De este matrimonio entre la decadencia y la arrogancia no nació ningún hijo. Togrul murió seis meses después. Notoriamente estéril, había repudiado a sus dos primeras esposas acusándolas del mal que le aquejaba a él. Sin embargo, a lo largo de tantas mujeres, esposas o esclavas, tenía que haberse rendido ante la evidencia: si culpa había, era él el culpable. Había consultado a astrólogos y a curanderos chamanes que le prescribieron que en cada luna llena se tragara el prepucio de un niño recién circunciso. Sin resultado. No tuvo más remedio que resignarse, pero para evitar que esa dolencia redujera su prestigio ante los suyos se había forjado una sólida reputación de amante insaciable, arrastrando tras él para el más corto de los desplazamientos un harén exageradamente abastecido. Sus hazañas eran un tema obligado entre sus allegados y no era raro que sus oficiales, e incluso los visitantes extranjeros, le preguntaran por sus proezas, alabaran su energía nocturna y le pidieran recetas y elixires.

Sayyeda se quedó, pues, viuda. Vacío estaba su lecho de oro, pero no se le ocurrió quejarse por ello. Más grave parecía el vacío de poder; el Imperio acababa de nacer y aunque llevara el nombre del oscuro antepasado Selyuq, su verdadero fundador era Togrul. Su desaparición sin hijos ¿no hundiría en la anarquía al Oriente musulmán? Los hermanos, sobrinos y primos eran una legión. Los turcos no tenían en cuenta el derecho de primogenitura ni la regla de sucesión.

Muy pronto, sin embargo, un hombre consiguió imponerse: Alp Arslan, hijo de Xagri. En algunos meses consiguió tener ascendiente sobre los miembros del clan, exterminando a unos, comprando el vasallaje de otros. Pronto aparecería a los ojos de sus súbditos como un gran soberano, firme y justo. Pero un rumor alimentado por sus rivales iba a perseguirle: mientras que se atribuía al estéril Togrul una desbordante virilidad, Alp Arslan, padre de nueve hijos, tenía, azar de las costumbres y de los rumores, la imagen de un hombre a quien el sexo opuesto atraía poco. Sus enemigos le apodaban «el afeminado» y sus cortesanos evitaban que sus conversaciones se desviaran hacia un tema tan embarazoso. Y fue esa reputación, merecida o no, la que iba a causar su perdición, interrumpiendo prematuramente una carrera que se anunciaba fulgurante.

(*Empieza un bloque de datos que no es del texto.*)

-- ==== Sys2Proof/Tests/Slice0.lean ====
section
/-! SUPPORT. Tests: each family's words decode to their instructions, the specification's worked examples, one step of many instructions,
what the checks of well-formedness refuse, and, for every statement that has hypotheses, states that meet them. -/

set_option maxRecDepth 100000
set_option Elab.async false

namespace Sys2Proof.Machine
/-- Registers of the current thread. -/
def State.xs (s : State) (l : List (Nat × Word)) : State := s.modThread s.cur.1 s.cur.2 fun th => l.foldl (fun th p => th.setReg .x p.1 p.2) th
def State.fs (s : State) (l : List (Nat × Word)) : State := s.modThread s.cur.1 s.cur.2 fun th => l.foldl (fun th p => th.setReg .f p.1 p.2) th
def State.ws (s : State) (l : List (Nat × Word)) : State := s.modThread s.cur.1 s.cur.2 fun th => l.foldl (fun th p => th.setReg .w p.1 p.2) th
def State.qs (s : State) (l : List (Nat × Word)) : State := s.modThread s.cur.1 s.cur.2 fun th => l.foldl (fun th p => th.setReg .q p.1 p.2) th
def State.run_ (s : State) (f : Run → Run) : State := s.modThread s.cur.1 s.cur.2 fun th => { th with run := f th.run }
def State.ctrl_ (s : State) (f : Ctrl → Ctrl) : State := s.modThread s.cur.1 s.cur.2 fun th => { th with ctrl := f th.ctrl }
/-- The line of an address is poison; the node's errors are precise. -/
def State.bad_ (s : State) (pa : Nat) : State := { s with poison := [pa] }
def State.exact (s : State) : State := s.modErr s.cur.1 fun e => { e with ctl := 0xF3 }
/-- The current context is privileged. -/
def State.privileged (s : State) : State :=
  { s with ctxs := assocSet s.ctxs 0 { words := #v[BitVec.ofNat 64 (0x8000000000000000 + 0x4000000000000000 + placeRoot), 0, 0, 0, 0, 0, 0, 0] } }
/-- Leaves that map the pages of 2^36 bytes: 0 to the local memories, 1 to device system space, 2 to bulk space, 3 to bulk space for reading
only, 4 to host memory, 5 to the first optical port. -/
def State.mapped (s : State) : State :=
  let e : Nat → Nat → TlbEnt := fun p leaf => { die := s.dieOf s.cur.1, ctx := 0, level := 1, vpn := p, leaf := BitVec.ofNat 64 leaf }
  { s with tlb := [e 0 0x1D, e 1 0x40000000001D, e 2 0x1000000001D, e 3 0x10000000005, e 4 0x80000000001D, e 5 0x60000000001D] }
/-- The context's launch covers the whole cube. -/
def State.launched (s : State) : State :=
  { s with cox := { s.cox with launches := [{ seq := 0, ctx := 0, region := { ex := 16, ey := 16, ez := 8 }, sup := none }] } }
/-- The outbox holds `k` messages of `b` bytes. -/
def State.boxed (s : State) (k b : Nat) : State := s.run_ fun r => { r with outbox := List.replicate k { dst := 1, bytes := b }, boxSlots := k, boxBytes := k * b }
/-- The forward buffer holds `k` requests. -/
def State.behind (s : State) (k : Nat) : State := s.modMem s.cur.1 fun m => { m with fwd := List.replicate k { msg := { id := 7, dst := 5 } } }
/-- Cell 5's L1D holds a line of cell 0; cell 0's banks have what `l` says waiting. -/
def State.shared (s : State) (line : Nat) : State := s.modMem 0 fun m => { m with dir := [{ line := line, sharers := [5] }] }
def State.claimed (s : State) (l : List PendReq) : State := s.modMem 0 fun m => { m with pending := l }
/-- `State.mayWrite`, as a computation. -/
def State.mayB (s : State) (n owner : Nat) (lines : List Nat) : Bool :=
  let c := s.claims n owner
  if c.isEmpty then lines.all (s.lineFree n) else decide (c.map PendReq.line = lines) && c.all (s.atHead n)
/-- One message in the network. -/
def State.sent (s : State) (m : Msg) : State := { s with net := [{ m with id := 4 }] }
end Sys2Proof.Machine
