-- ==== Sys2Proof/Machine/Bytes.lean ====
section
/-!
DEFINITION. Bytes and numbers: least significant byte first and two's complement (R6), saturation,
rounding, and the codes and digests of the NVM and the lock: CRC-32 and SHA-256 (R421), CRC-16
(R427), HMAC-SHA-256 (R442).
-/

namespace Sys2Proof.Machine

/-! ## Byte order (R6) -/

/-- The number a list of bytes spells, least significant first. -/
def leNat : List Byte → Nat
  | [] => 0
  | b :: bs => b.toNat + 256 * leNat bs

/-- The n low bytes of a number, least significant first. -/
def toLE : Nat → Nat → List Byte
  | 0, _ => []
  | n + 1, v => BitVec.ofNat 8 v :: toLE n (v / 256)

/-- The n low bytes of an integer in two's complement. -/
def toLEInt (n : Nat) (v : Int) : List Byte := toLE n (v % (256 ^ n : Nat)).toNat

/-- n bytes from offset off; bytes beyond the end read as absent. -/
def slice (l : List Byte) (off n : Nat) : List Byte := (l.drop off).take n

def u8 (l : List Byte) (i : Nat) : Nat := (l.getD i 0).toNat
def u16 (l : List Byte) (i : Nat) : Nat := leNat (slice l i 2)
def u32 (l : List Byte) (i : Nat) : Nat := leNat (slice l i 4)
def u48 (l : List Byte) (i : Nat) : Nat := leNat (slice l i 6)
def u64 (l : List Byte) (i : Nat) : Nat := leNat (slice l i 8)

/-- A w-bit number read as two's complement. -/
def signed (w v : Nat) : Int := (BitVec.ofNat w v).toInt
def s16 (l : List Byte) (i : Nat) : Int := signed 16 (u16 l i)
def s32 (l : List Byte) (i : Nat) : Int := signed 32 (u32 l i)
def f32At (l : List Byte) (i : Nat) : F32 := BitVec.ofNat 32 (u32 l i)

/-- All bytes from i on for n are zero (reserved content, R10). -/
def zeros (l : List Byte) (i n : Nat) : Bool := (slice l i n).all (· == 0)

/-- The offset of the first non-zero byte among n from i, if there is one. -/
def firstNonZero (l : List Byte) (i n : Nat) : Option Nat :=
  ((slice l i n).findIdx? (· != 0)).map (· + i)

/-- Writes bytes into a list from offset off, keeping its length. -/
def overwrite (l : List Byte) (off : Nat) (d : List Byte) : List Byte :=
  l.take off ++ (d.take (l.length - off)) ++ l.drop (off + d.length)

/-! ## Notice and record arguments -/

/-- One byte, two bytes, four bytes of an 8-byte argument field, counted from its first byte. -/
def argB (i v : Nat) : W64 := BitVec.ofNat 64 (v % 256) <<< (8 * i)
def argH (i v : Nat) : W64 := BitVec.ofNat 64 (v % 65536) <<< (8 * i)
def argW (i v : Nat) : W64 := BitVec.ofNat 64 (v % 4294967296) <<< (8 * i)
def argHi (i : Nat) (v : Int) : W64 := argH i (v % 65536).toNat
def argWi (i : Nat) (v : Int) : W64 := argW i (v % 4294967296).toNat

/-! ## Saturation and rounding -/

def satNat (max v : Nat) : Nat := min v max
/-- Limits v to the signed range of w bits. -/
def satInt (w : Nat) (v : Int) : Int := max (-(2 ^ (w - 1) : Nat)) (min v ((2 ^ (w - 1) : Nat) - 1))

/-- round(x) to the nearest integer; an exact half goes the way Config.tieUp says (log 10). -/
def roundRat (x : Rat) : Int :=
  let d := x - (x.floor : Rat)
  if d < 1 / 2 then x.floor
  else if 1 / 2 < d then x.floor + 1
  else if Config.tieUp x then x.floor + 1 else x.floor

/-- The counter c plus k, saturating at all ones. -/
def satAdd {w : Nat} (c : BitVec w) (k : Nat) : BitVec w := BitVec.ofNat w (min (c.toNat + k) (2 ^ w - 1))

/-- The counter c plus k, of which the spec does not state what follows the largest count (log 26). -/
def countUp {w : Nat} (c : BitVec w) (k : Nat) : BitVec w :=
  if c.toNat + k < 2 ^ w then BitVec.ofNat w (c.toNat + k)
  else BitVec.ofNat w (Config.pastMax w (c.toNat + k))

def boolNat (b : Bool) : Nat := if b then 1 else 0
def boolByte (b : Bool) : Byte := if b then 1 else 0
/-- Bits, lowest first, as a number. -/
def bits : List Bool → Nat
  | [] => 0
  | b :: bs => boolNat b + 2 * bits bs

/-! ## Cyclic redundancy checks -/

/-- n steps of a reflected 32-bit CRC register. -/
def crc32Bits : Nat → W32 → W32
  | 0, r => r
  | n + 1, r => crc32Bits n (if r.getLsbD 0 then (r >>> 1) ^^^ 0xEDB88320 else r >>> 1)

/-- The CRC-32 of R421. -/
def crc32 (l : List Byte) : W32 :=
  (l.foldl (fun r b => crc32Bits 8 (r ^^^ b.setWidth 32)) 0xFFFFFFFF) ^^^ 0xFFFFFFFF

def crc16Bits : Nat → W16 → W16
  | 0, r => r
  | n + 1, r => crc16Bits n (if r.getLsbD 15 then (r <<< 1) ^^^ 0x1021 else r <<< 1)

/-- The CRC-16 of R427. -/
def crc16 (l : List Byte) : W16 :=
  l.foldl (fun r b => crc16Bits 8 (r ^^^ ((b.setWidth 16 : W16) <<< (8 : Nat)))) 0xFFFF

/-! ## SHA-256 (FIPS 180-4) and HMAC (FIPS 198-1) -/

/-- The n words of 32 bits that a number spells, the most significant first. -/
def wordsOf (n x : Nat) : List W32 := (List.range n).map fun i => BitVec.ofNat 32 (x >>> (32 * (n - 1 - i)))

/-- The round constants, eight to a number. -/
def roundConstants : List W32 :=
  [0x428a2f9871374491b5c0fbcfe9b5dba53956c25b59f111f1923f82a4ab1c5ed5,
   0xd807aa9812835b01243185be550c7dc372be5d7480deb1fe9bdc06a7c19bf174,
   0xe49b69c1efbe47860fc19dc6240ca1cc2de92c6f4a7484aa5cb0a9dc76f988da,
   0x983e5152a831c66db00327c8bf597fc7c6e00bf3d5a7914706ca635114292967,
   0x27b70a852e1b21384d2c6dfc53380d13650a7354766a0abb81c2c92e92722c85,
   0xa2bfe8a1a81a664bc24b8b70c76c51a3d192e819d6990624f40e3585106aa070,
   0x19a4c1161e376c082748774c34b0bcb5391c0cb34ed8aa4a5b9cca4f682e6ff3,
   0x748f82ee78a5636f84c878148cc7020890befffaa4506cebbef9a3f7c67178f2].flatMap (wordsOf 8)

/-- The exclusive or of a word rotated right by several amounts, with a start. -/
def rotations (amounts : List Nat) (start x : W32) : W32 := amounts.foldl (fun s k => s ^^^ x.rotateRight k) start

/-- Bitwise: the first word chooses between the two others; the value most of the three have. -/
def choice (x y z : W32) : W32 := z ^^^ (x &&& (y ^^^ z))
def majority (x y z : W32) : W32 := (x &&& y) ||| (z &&& (x ||| y))

/-- The working words as two sequences, of which each round adds one word: the last four of the first and of the
second, newest first. -/
abbrev ShaState := List W32 × List W32

/-- One round, with the sum of its constant and its word of the schedule. -/
def shaRound (st : ShaState) (kw : W32) : ShaState :=
  match st with
  | ([p0, p1, p2, p3], [q0, q1, q2, q3]) =>
    let t := kw + q3 + rotations [6, 11, 25] 0 q0 + choice q0 q1 q2
    ([t + rotations [2, 13, 22] 0 p0 + majority p0 p1 p2, p0, p1, p2], [p3 + t, q0, q1, q2])
  | _ => st

/-- The next word of the schedule from those so far, newest first. -/
def shaNext (w : List W32) : W32 :=
  let at_ := fun (k : Nat) => w.getD (k - 1) 0
  at_ 16 + at_ 7 + rotations [7, 18] (at_ 15 >>> 3) (at_ 15) + rotations [17, 19] (at_ 2 >>> 10) (at_ 2)

/-- The rounds of a block: with each constant, the schedule has the words so far, newest first, and those to come. -/
def shaRounds : List W32 → List W32 → List W32 → ShaState → ShaState
  | [], _, _, st => st
  | k :: ks, past, [], st =>
    let w := shaNext past
    shaRounds ks (w :: past) [] (shaRound st (k + w))
  | k :: ks, past, w :: ws, st => shaRounds ks (w :: past) ws (shaRound st (k + w))

/-- A block of 64 bytes. -/
def shaBlock (st : ShaState) (block : List Byte) : ShaState :=
  let r := shaRounds roundConstants [] (wordsOf 16 (leNat block.reverse)) st
  (List.zipWith (· + ·) st.1 r.1, List.zipWith (· + ·) st.2 r.2)

/-- The message with a one bit, zeros and its length in bits behind it: whole blocks. -/
def shaPad (l : List Byte) : List Byte :=
  l ++ [0x80] ++ List.replicate ((119 - l.length % 64) % 64) 0 ++ (toLE 8 (8 * l.length)).reverse

/-- The digest of a message. -/
def sha256 (l : List Byte) : List Byte :=
  let m := shaPad l
  let start : ShaState := (wordsOf 4 0x6a09e667bb67ae853c6ef372a54ff53a, wordsOf 4 0x510e527f9b05688c1f83d9ab5be0cd19)
  let r := (List.range (m.length / 64)).foldl (fun st k => shaBlock st (slice m (64 * k) 64)) start
  (r.1 ++ r.2).flatMap fun w => (toLE 4 w.toNat).reverse

/-- HMAC-SHA-256 with a key of at most 64 bytes. -/
def hmacSha256 (key msg : List Byte) : List Byte :=
  let k := key ++ List.replicate (64 - key.length) 0
  sha256 (k.map (· ^^^ 0x5C) ++ sha256 (k.map (· ^^^ 0x36) ++ msg))

end Sys2Proof.Machine
end

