/-- A chunk staging (R349). -/
structure Staging where
  op : W16
  sel : Nat
  total : Nat
  data : List Byte
  /-- LT of the last chunk. -/
  last : W64
  /-- The object is complete and HELD (SEQ.LOAD only). -/
  complete : Bool := false
deriving DecidableEq, Repr

/-- The snapshot of a read object (R350). -/
structure Snapshot where
  op : W16
  sel : Nat
  frame : W32
  data : List Byte
deriving DecidableEq, Repr

structure Mbox where
  slots : Vector Slot 4 := Vector.replicate 4 {}
  /-- QUEUED slots in doorbell order (R344). -/
  queue : List SlotId := []
  /-- Doorbells to be taken in this tick, or at the end of BOOT (R343, R346); those whose DBELL byte a burst has
  written since. -/
  rung : Byte := 0
  rungNext : Byte := 0
  pend : List Pend := []
  /-- Completions that wait for a stalled reeve, in order (R13). -/
  owed : List Owed := []
  staging : List Staging := []
  snaps : List Snapshot := []
deriving DecidableEq, Repr

/-- A PPS stamp (R384): frame, tick, clock, the domain's time at the edge in 2^-40 s. -/
structure Stamp where
  frame : W32
  tick : Nat
  clock : Nat
  lt : W64
  time : Nat
deriving DecidableEq, Repr

/-- A network time domain (R378 to R389). Its time is held in units of 2^-48 s. -/
structure Domain where
  time : Nat := 0
  valid : Bool := false
  inc : Nat := 4398046511
  /-- D(t) and INC of the last ticks before this one, newest first (R380). -/
  past : List (Nat × Nat) := []
  /-- The increment that takes over in the next tick (R383, R388). -/
  nextInc : Option Nat := none
  reeve : Bool := false
  stamp : Option Stamp := none
  edges : W32 := 0
  present : Bool := false
  /-- Accepted before, since BOOT or the report of absence. -/
  hasLast : Bool := false
  /-- LT and clock of the last accepted edge. -/
  lastLt : W64 := 0
  lastClock : Nat := 0
  /-- The absence has been reported. -/
  reported : Bool := false
  outliers : Nat := 0
  outlierAge : Option Nat := none
  /-- The last accepted intervals in clocks, newest first, at most eight (R388). -/
  history : List Nat := []
  locked : Bool := false
  lockRun : Nat := 0
  unlockRun : Nat := 0
  lastErr : Int := 0
  /-- The edge a waiting TIME.SET applies at: LT of its tick and its clock (R382). -/
  setEdge : Option (W64 × Nat) := none
deriving DecidableEq, Repr

/-- A time trigger (R393). -/
structure Trigger where
  /-- 0 FT, 1 TA, 2 TB. -/
  base : Nat
  action : Nat
  wake : Bool
  repeats : Bool
  port : PortId
  /-- FT: frame and tick; TA, TB: time in 2^-40 s. -/
  frame : W32
  tick : Nat
  time : Nat
  period : Nat
deriving DecidableEq, Repr

structure Time where
  ta : Domain := {}
  tb : Domain := {}
  activeTb : Bool := false
  /-- O of R390, in 2^-48 s. -/
  o : Int := 0
  /-- O became zero in this tick (R391). -/
  slewDone : Bool := false
  triggers : Vector (Option Trigger) 16 := Vector.replicate 16 none
  /-- Actions of wake triggers to be carried out after the wake (R395). -/
  owed : List (Fin 16 × Trigger) := []
deriving DecidableEq, Repr

/-- Fault classes (R405). -/
inductive FClass where
  | notice | minor | severe | grave
deriving DecidableEq, Repr

/-- A reaction in progress (R407). -/
structure Reaction where
  /-- Ticks of grace left; it does not run during BOOT (R406). -/
  grace : Nat
  /-- Ticks since the event. -/
  age : Nat := 0
  /-- LT of the action tick, once taken. -/
  action : Option W64 := none
  /-- The action has to be checked in the eighth tick after it (R408). -/
  checks : Bool := false
  /-- Boundaries since the action. -/
  boundaries : Nat := 0
  /-- The reeve has taken its action of Table 19-1. -/
  acted : Bool := false
deriving DecidableEq, Repr

/-- One fault source (spec/19). -/
structure FSource where
  cls : FClass := .minor
  n : Nat := 3
  w : Nat := 6000
  masked : Bool := false
  inForce : FClass := .minor
  /-- Promoted since its last clear (R404). -/
  promoted : Bool := false
  observed : Bool := false
  forced : Bool := false
  /-- The FORCE bit, and the value it takes from the next tick (R413). -/
  force : Bool := false
  nextForce : Option Bool := none
  nextMask : Option Bool := none
  /-- Ages in frames of the events since the last clear, as long as any window can hold them (R404). -/
  events : List Nat := []
  consequent : Nat := 0
  reaction : Option Reaction := none
  det : Bool := false
  prevDet : Bool := false
  /-- Ticks in a row without detection, up to 8. -/
  quietTicks : Nat := 0
  /-- The detection comes from an injected word (R415). -/
  detInjected : Bool := false
  /-- The event of the tick before was not taken in it: it is taken in this one (R402, log 74). -/
  owed : Bool := false
  /-- The event of this tick is taken (R402). -/
  taken : Bool := false
  /-- Cleared since the last event (R402). -/
  fresh : Bool := false
  /-- A FAULT.CONFIG that waits for the end of the reaction (R417). -/
  pendCfg : Option (FClass × Nat × Nat) := none
deriving DecidableEq, Repr

structure Faults where
  src : Vector FSource 64
  /-- Grace time in ms. -/
  grace : Nat := 50
  /-- FAULT.ECC: the armed word (checker, address, mask), and the words written with it: checker,
  address and whether uncorrectable (R415). -/
  armed : Option (Fin 5 × Nat × Nat) := none
  injected : List (Fin 5 × Nat × Bool) := []
  /-- The sources whose hold lasts until the tick after the clear (R408): heater drivers off by
  VHT or PWR_OVL, converters held, heater groups off, heater parts deferred. -/
  heatHeld : BitVec 64 := 0
  convHeld : Bool := false
  /-- The reeve's action for PWR_OVL: the plan defers every heater part until the clear (Table 19-1). -/
  heatDefer : Bool := false
  /-- The sources cleared in this tick: their holds end in the next (R408). -/
  freed : BitVec 64 := 0
  /-- The uncorrectable words that the checkers of the rings and of the mailbox have reported in this tick, each until
  the read that finds its word (R401). -/
  found : BitVec 64 := 0
deriving DecidableEq, Repr

/-- What a bolt slot holds (R371, R424). -/
structure BoltSlot where
  bytes : List Byte := []
  /-- The object's announced length while staging. -/
  total : Nat := 0
  /-- The last chunk passed the selvedge check. -/
  valid : Bool := false
  /-- The slot's commit mark in the device record, none written while empty (R424). -/
  mark : List Byte := []
  rejected : Bool := false
deriving DecidableEq, Repr

structure Bolt where
  a : BoltSlot := {}
  b : BoltSlot := {}
  /-- Slot in force: some false A, some true B. -/
  inForce : Option Bool := none
  gen : W32 := 0
  digest : List Byte := []
  /-- The slot the running BOLT.STAGE writes. -/
  target : Bool := false
deriving DecidableEq, Repr

/-- A black-box record before its NUMBER and CHECK (Table 20-6). -/
structure Rec where
  type : Byte
  staged : Bool
  holdup : Bool
  atValid : Bool
  temp : Int
  lt : W64
  atSec : W32
  atFrac : W16
  args : W64
deriving DecidableEq, Repr

structure Box where
  /-- Readable records by physical position, newest first (R429). -/
  recs : List (Nat × List Byte) := []
  /-- Position of the newest. -/
  newest : Nat := 0
  number : W32 := 0
  eraseCount : W32 := 0
  ready : Bool := true
  staged : List Rec := []
  /-- The 64th place: the STAGE_OVERFLOW record as it was produced, and the records it counts (R430). -/
  overflow : Option Rec := none
  dropped : Nat := 0
  /-- The last program of a record: its LT, and the NUMBER before it (R436). -/
  begun : Option (W64 × W32) := none
  /-- An open heat interval: NUMBER of its HEAT_ENTRY once written, staged records committed and
  dropped in it (R431). -/
  heat : Option (Option W32 × Nat × Nat) := none
  erasing : Bool := false
  pageErase : Bool := false
  /-- A record has failed verification: source 13 detects in the next tick (R429). -/
  wear : Bool := false
deriving DecidableEq, Repr

structure Lock where
  sealed : Bool := true
  /-- 0 SEALED, 1 SERVICE, 2 FACTORY. -/
  level : Fin 3 := 0
  fails : Nat := 0
  attempts : W32 := 0
  /-- A lockout in force: its length in s and the LT it counts from (R443, R444). -/
  lockout : Option (Nat × W64) := none
  nonce : Option (List Byte × W64) := none
deriving DecidableEq, Repr

/-- One die sensor (spec/13). -/
structure Sensor where
  reading : Option Int := none
  sum : Int := 0
  count : Nat := 0
  mean : Option Int := none
  /-- The mean of the frame just ended and its missed ticks (R289). -/
  missed : Nat := 0
  missedLast : Nat := 0
  /-- It held the highest reading in a tick of this frame, of the last (R290). -/
  highest : Bool := false
  highestLast : Bool := false
  /-- The thresholds crossed rising and not yet falling: WARM, HOT, SEVERE, SHUTDOWN (R284). -/
  up : BitVec 4 := 0
  /-- Dwell counts of WARM, HOT, SEVERE, SHUTDOWN rising and of the first three falling. -/
  rise : Vector Nat 4 := Vector.replicate 4 0
  fall : Vector Nat 3 := Vector.replicate 3 0
  failed : Bool := false
deriving DecidableEq, Repr

structure Therm where
  sensors : Vector Sensor 9 := Vector.replicate 9 {}
  /-- Device thermal state as last reported (R285). -/
  state : Fin 5 := 0
  hold : Fin 5 := 0
  forced : Bool := false
  failures : Nat := 0
  /-- theta of the plan in force, percent. -/
  theta : Nat := 100
  /-- Deepest state since tick 0 of this frame, and of the last frame (R286, R290). -/
  deepest : Fin 5 := 0
  deepestLast : Fin 5 := 0
  /-- The heat comparator of R431 and its dwell. -/
  heatHigh : Bool := false
  heatRise : Nat := 0
  heatFall : Nat := 0
  /-- SEVERE has switched the heaters off; a plan frozen below SEVERE ends it (R286). LT of the tick in which
  it last did. -/
  heatersOff : Bool := false
  offAt : Option W64 := none
  /-- LT of the tick in which the device last left NORMAL (R431). -/
  warmAt : Option W64 := none
  /-- The temperature comparators are owed the means of the frame just ended (R231). -/
  leveeDue : Bool := false
  /-- The reading crossings of this tick are settled, but a declared failure is not yet (R291). -/
  stale : Bool := false
  /-- The nearest sensor chosen by the median rule, by row of Table 13-1 (R279). -/
  chosen : Vector (Option (Fin 9)) 9 := Vector.replicate 9 none
  /-- THERM.ACK accepted and not yet used (R292). -/
  ack : Bool := false
deriving DecidableEq, Repr

/-! ## Gauze, converters, lanes, gas, levees, calibration, ledger -/

/-- A tone (Table 6-2): harmonic, amplitude in 0.01 mV rms, start phase in 1/65536 turn. -/
structure Tone where
  k : Nat
  amp : Nat
  phase : Nat
deriving DecidableEq, Repr

/-- A tone plan (Table 6-1). -/
structure TonePlan where
  /-- Base frequency in mHz. -/
  f0 : Nat
  tones : List Tone
  lead : Nat
  m : Nat
  count : Nat
  vref : Bool
  floor : Fin 8
  fit : Bool
  autostart : Bool
deriving DecidableEq, Repr

inductive GauzePhase where
  | idle | lead | integ | fall
deriving DecidableEq, Repr

/-- A tone result (Table 6-4) with its whole flag word. -/
structure ToneResult where
  zmag : F32
  zph : Int
  k : Nat
  imag : F32
  serial : Nat
  flags : W16
  measured : Bool
deriving DecidableEq, Repr

/-- Parameters of the cell model (R152). -/
structure CellFit where
  rs : F32
  rct : F32
  cdl : F32
deriving DecidableEq, Repr

/-- The last cell-health report (R155): status 0 fitted, 1 and 2 rejected, 3 no reference. -/
structure Health where
  cell : CellFit := { rs := 0, rct := 0, cdl := 0 }
  hi : Nat := 0
  residual : Nat := 0
  flags : W16 := 0
  status : Fin 4 := 3
deriving DecidableEq, Repr

/-- A conversion the gauze engine demodulates (R146): its sampling instant in clocks since LT 0, the charge in
coulomb or the voltage, its flags. -/
structure Demod where
  clk : Rat
  x : Rat
  flags : W16
deriving DecidableEq, Repr

/-- The run of a plan: LT of its start tick; base periods gone at the start of the integration in progress; integrations
completed; the conversions of I1 and of the reference signal in it (R146). -/
structure GauzeRun where
  start : W64
  intStart : Nat
  serial : Nat
  charge : List Demod
  volts : List Demod
deriving DecidableEq, Repr

/-- The gauze engine of one port (spec/06). -/
structure Gauze where
  /-- The loaded plan; none runs the default of the port's mode (R138). -/
  plan : Option TonePlan := none
  phase : GauzePhase := .idle
  /-- Frame boundaries until each triggered start that waits (R142). -/
  starts : List Nat := []
  /-- LT of the start tick; base periods gone at the start of the integration in progress. -/
  start : W64 := 0
  intStart : Nat := 0
  fallFrom : W64 := 0
  /-- What discards an integration falls within the one that begins as the last ends (R147). -/
  spoilt : Bool := false
  /-- Excitation is withheld in this frame (R273). -/
  withheld : Bool := false
  /-- The conversions of I1 and of the reference signal since the start of the integration (R146). -/
  charge : List Demod := []
  volts : List Demod := []
  /-- A run that this boundary has ended or restarted just as an integration of it had ended, whose results are still to
  come (R148). -/
  ended : Option GauzeRun := none
  /-- LT of the last tick in which a slow tone was applied (R150). -/
  slowAt : Option W64 := none
  /-- Integrations since the plan started; completed, discarded and skipped starts for GAUZE.STATUS. -/
  serial : Nat := 0
  completed : W16 := 0
  discarded : W32 := 0
  skipped : W32 := 0
  results : List ToneResult := []
  /-- F0 of the plan that gave them. -/
  resultsF0 : Nat := 0
  /-- A fit is due (R152). -/
  fitDue : Bool := false
  health : Option Health := none
  refs : Option CellFit := none
  /-- Fits that may supply references at a commit (R253), with LT and frame of their completion, newest
  first; and whether the first to come shall. -/
  goodFits : List (CellFit × W64 × W32) := []
  refsWanted : Bool := false
  /-- k of Rs, Rct, Cdl: 3.0, 3.0, 2.0 (R154). -/
  spread : CellFit := { rs := 0x40400000, rct := 0x40400000, cdl := 0x40000000 }
  threshold : Nat := 500
  hiLow : Bool := false
  /-- C0, h0 to h3 (R156). -/
  cap : List F32 := [0, 0, 0, 0, 0]
  /-- RH in 0.01 %RH with its flags, and its age in integrations. -/
  rh : Option (Nat × W16) := none
  rhAge : Nat := 0
  /-- Formed in this gas frame, and in the one that closed in this frame's tick 0 (R206). -/
  rhNew : Bool := false
  rhClosed : Option (Nat × W16) := none
deriving DecidableEq, Repr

Eso, Yahán y Omar no lo saben aún. En el momento en que conversan en el pabellón del jardín de Abu Taher, Alp Arslan, a los treinta y ocho años, es el hombre más poderoso de la tierra. Su Imperio se extiende desde Kabul hasta el Mediterráneo, no comparte con nadie su poder, su ejército le es fiel y tiene por visir al hombre de Estado más hábil de su tiempo, Nizam el-Molk. Sobre todo, Alp Arslan acaba de lograr, en el pequeño pueblo de Malazgerd, en Anatolia, una clamorosa victoria sobre el Imperio Bizantino, cuyo ejército fue diezmado a la vez que era capturado el emperador. En todas las mezquitas los predicadores alaban sus hazañas y cuentan cómo, a la hora de la batalla, se revistió con su sudario blanco y se perfumó con las plantas aromáticas de los embalsamadores, cómo trenzó con su propia mano la cola de su caballo, cómo pudo sorprender en las inmediaciones de su campo a los exploradores rusos enviados por los bizantinos, cómo ordenó que les cortaran la nariz, pero también cómo devolvió la libertad al emperador prisionero.

Un gran momento para el Islam, sin duda, pero un motivo de grave preocupación para Samarcanda. Alp Arslan la ha ambicionado siempre e incluso en el pasado intentó apoderarse de ella. Únicamente su conflicto con los bizantinos le obligó a pactar una tregua, sellada por alianzas matrimoniales entre las dos dinastías: Malikxah, el hijo primogénito del sultán, obtuvo la mano de Terken Jatun, la hermana de Nasr, y el kan mismo se casó con la hija de Alp Arslan.